§ **Saved data entries**
_____

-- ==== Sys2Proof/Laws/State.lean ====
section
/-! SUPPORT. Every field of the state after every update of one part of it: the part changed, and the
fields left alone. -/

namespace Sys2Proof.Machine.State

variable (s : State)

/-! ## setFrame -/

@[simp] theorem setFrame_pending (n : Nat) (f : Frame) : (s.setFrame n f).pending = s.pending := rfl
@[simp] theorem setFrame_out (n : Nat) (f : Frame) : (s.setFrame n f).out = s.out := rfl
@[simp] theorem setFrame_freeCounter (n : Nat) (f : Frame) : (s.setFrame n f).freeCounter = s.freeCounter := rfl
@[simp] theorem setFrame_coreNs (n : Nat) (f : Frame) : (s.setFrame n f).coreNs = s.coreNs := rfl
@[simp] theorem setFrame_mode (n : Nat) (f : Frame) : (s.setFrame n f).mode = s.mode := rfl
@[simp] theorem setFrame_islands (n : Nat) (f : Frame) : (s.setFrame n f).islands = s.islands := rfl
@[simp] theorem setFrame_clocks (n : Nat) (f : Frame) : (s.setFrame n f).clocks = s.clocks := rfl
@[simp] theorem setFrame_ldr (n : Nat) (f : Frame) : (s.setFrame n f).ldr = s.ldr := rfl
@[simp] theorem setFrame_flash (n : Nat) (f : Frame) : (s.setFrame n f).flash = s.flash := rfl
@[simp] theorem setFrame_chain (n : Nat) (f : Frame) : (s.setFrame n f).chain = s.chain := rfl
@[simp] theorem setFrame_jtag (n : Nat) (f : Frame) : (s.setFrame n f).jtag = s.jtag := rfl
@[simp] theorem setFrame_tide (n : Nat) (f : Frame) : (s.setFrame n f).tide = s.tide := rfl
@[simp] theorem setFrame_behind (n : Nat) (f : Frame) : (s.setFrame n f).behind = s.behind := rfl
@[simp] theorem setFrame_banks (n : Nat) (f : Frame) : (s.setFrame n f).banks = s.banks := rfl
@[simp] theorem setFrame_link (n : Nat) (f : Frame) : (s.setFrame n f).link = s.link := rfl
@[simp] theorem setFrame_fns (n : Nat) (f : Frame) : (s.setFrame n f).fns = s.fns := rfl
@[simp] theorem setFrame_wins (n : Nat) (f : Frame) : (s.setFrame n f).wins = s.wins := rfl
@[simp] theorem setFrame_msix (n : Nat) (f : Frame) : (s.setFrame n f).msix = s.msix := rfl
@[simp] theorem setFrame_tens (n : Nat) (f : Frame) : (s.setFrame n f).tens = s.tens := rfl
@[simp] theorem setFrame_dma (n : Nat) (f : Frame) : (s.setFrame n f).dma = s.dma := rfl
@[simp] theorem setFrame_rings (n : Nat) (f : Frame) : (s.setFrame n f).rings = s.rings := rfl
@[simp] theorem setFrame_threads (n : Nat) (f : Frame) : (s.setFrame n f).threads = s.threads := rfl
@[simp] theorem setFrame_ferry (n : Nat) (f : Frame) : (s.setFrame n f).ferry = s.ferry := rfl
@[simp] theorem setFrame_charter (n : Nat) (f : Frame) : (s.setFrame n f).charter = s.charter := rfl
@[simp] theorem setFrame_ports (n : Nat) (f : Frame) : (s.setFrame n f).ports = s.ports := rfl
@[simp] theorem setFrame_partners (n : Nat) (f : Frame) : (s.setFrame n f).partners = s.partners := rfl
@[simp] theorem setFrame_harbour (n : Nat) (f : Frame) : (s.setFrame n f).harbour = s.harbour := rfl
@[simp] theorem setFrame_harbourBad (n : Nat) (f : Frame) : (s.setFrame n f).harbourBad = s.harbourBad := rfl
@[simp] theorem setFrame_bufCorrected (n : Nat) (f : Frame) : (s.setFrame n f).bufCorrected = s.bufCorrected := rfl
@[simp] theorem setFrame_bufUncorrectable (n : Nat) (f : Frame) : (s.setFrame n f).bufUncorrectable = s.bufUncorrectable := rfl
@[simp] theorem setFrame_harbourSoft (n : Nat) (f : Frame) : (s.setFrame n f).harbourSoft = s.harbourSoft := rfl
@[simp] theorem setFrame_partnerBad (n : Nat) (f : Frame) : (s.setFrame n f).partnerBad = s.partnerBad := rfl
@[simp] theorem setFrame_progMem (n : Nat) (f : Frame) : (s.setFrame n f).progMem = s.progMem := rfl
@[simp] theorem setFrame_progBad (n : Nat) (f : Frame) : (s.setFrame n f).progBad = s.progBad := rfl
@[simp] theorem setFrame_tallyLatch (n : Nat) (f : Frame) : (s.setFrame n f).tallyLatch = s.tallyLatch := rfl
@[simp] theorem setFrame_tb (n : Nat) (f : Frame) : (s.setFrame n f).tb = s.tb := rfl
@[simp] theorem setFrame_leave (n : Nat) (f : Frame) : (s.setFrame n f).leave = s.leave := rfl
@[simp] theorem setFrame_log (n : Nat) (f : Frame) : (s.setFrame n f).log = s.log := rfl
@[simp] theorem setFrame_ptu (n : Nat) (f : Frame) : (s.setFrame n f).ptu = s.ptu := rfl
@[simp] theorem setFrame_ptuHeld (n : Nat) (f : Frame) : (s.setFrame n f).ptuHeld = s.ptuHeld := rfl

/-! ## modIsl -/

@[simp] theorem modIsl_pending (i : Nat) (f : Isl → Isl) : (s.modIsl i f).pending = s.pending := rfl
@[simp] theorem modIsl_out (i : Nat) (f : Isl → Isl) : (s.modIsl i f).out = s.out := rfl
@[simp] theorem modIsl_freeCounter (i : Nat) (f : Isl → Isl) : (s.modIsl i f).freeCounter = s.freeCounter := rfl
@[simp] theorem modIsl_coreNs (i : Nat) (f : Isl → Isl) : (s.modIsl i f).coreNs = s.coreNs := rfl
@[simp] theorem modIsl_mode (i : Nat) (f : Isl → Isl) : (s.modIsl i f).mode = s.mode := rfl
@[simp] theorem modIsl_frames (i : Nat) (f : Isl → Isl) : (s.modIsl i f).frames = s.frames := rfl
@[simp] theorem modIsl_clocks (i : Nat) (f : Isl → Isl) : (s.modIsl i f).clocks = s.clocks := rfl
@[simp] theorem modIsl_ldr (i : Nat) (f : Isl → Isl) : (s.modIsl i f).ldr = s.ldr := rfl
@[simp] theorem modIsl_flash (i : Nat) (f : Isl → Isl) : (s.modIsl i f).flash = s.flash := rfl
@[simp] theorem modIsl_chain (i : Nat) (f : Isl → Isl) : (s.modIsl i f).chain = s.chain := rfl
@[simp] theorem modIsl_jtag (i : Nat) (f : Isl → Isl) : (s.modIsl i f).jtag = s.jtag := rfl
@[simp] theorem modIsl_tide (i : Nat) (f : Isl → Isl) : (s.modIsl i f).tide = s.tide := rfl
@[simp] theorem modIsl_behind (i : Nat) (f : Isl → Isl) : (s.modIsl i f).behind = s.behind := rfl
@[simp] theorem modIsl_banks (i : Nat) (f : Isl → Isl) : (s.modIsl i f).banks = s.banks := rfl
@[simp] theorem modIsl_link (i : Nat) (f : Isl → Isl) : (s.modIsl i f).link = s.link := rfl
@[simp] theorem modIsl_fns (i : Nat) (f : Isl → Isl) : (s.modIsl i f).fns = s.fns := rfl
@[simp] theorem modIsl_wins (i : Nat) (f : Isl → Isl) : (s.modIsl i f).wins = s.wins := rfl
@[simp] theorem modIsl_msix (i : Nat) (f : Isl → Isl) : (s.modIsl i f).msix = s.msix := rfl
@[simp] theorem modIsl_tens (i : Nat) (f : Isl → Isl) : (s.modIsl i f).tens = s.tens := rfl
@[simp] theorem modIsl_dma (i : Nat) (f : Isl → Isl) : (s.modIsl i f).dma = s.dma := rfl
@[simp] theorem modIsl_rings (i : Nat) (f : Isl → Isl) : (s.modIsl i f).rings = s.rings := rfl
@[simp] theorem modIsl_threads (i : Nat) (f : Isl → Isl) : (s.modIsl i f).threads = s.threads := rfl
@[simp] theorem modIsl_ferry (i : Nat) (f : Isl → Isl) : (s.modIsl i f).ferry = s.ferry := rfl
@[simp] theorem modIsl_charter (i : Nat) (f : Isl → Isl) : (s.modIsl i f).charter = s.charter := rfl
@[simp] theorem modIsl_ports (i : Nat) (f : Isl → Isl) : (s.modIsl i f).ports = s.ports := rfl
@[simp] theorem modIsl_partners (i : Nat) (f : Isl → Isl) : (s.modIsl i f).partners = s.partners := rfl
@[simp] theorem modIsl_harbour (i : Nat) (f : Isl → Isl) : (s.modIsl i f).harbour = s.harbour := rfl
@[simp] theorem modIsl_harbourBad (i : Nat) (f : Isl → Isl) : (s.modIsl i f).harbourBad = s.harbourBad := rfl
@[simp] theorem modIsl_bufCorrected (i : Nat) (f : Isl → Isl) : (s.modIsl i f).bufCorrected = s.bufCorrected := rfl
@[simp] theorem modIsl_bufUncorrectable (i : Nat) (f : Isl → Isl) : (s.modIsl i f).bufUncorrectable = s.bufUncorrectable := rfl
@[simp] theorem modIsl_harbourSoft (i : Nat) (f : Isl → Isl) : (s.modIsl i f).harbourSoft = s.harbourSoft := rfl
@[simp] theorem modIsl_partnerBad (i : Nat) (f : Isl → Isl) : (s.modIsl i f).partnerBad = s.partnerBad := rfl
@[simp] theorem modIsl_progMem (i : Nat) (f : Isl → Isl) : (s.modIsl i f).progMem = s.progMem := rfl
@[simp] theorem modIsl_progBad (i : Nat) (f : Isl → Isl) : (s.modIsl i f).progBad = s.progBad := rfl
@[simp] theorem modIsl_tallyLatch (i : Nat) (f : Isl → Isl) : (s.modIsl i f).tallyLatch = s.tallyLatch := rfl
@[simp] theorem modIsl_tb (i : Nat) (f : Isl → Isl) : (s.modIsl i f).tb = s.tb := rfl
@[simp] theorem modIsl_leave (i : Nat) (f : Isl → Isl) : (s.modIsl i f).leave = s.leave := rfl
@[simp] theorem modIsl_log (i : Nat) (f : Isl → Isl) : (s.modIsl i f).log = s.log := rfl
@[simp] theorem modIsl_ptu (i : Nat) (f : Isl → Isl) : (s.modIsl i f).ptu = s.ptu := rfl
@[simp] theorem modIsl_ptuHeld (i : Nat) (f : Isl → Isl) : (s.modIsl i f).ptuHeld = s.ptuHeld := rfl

_____

§ **Problem to work on**
Your answer should consist of copies of the lines above that include the string "threads".

§ **Your solution**
@[simp] theorem setFrame_threads (n : Nat) (f : Frame) : (s.setFrame n f).threads = s.threads := rfl
@[simp] theorem modIsl_threads (i : Nat) (f : Isl → Isl) : (s.modIsl i f).threads = s.threads := rfl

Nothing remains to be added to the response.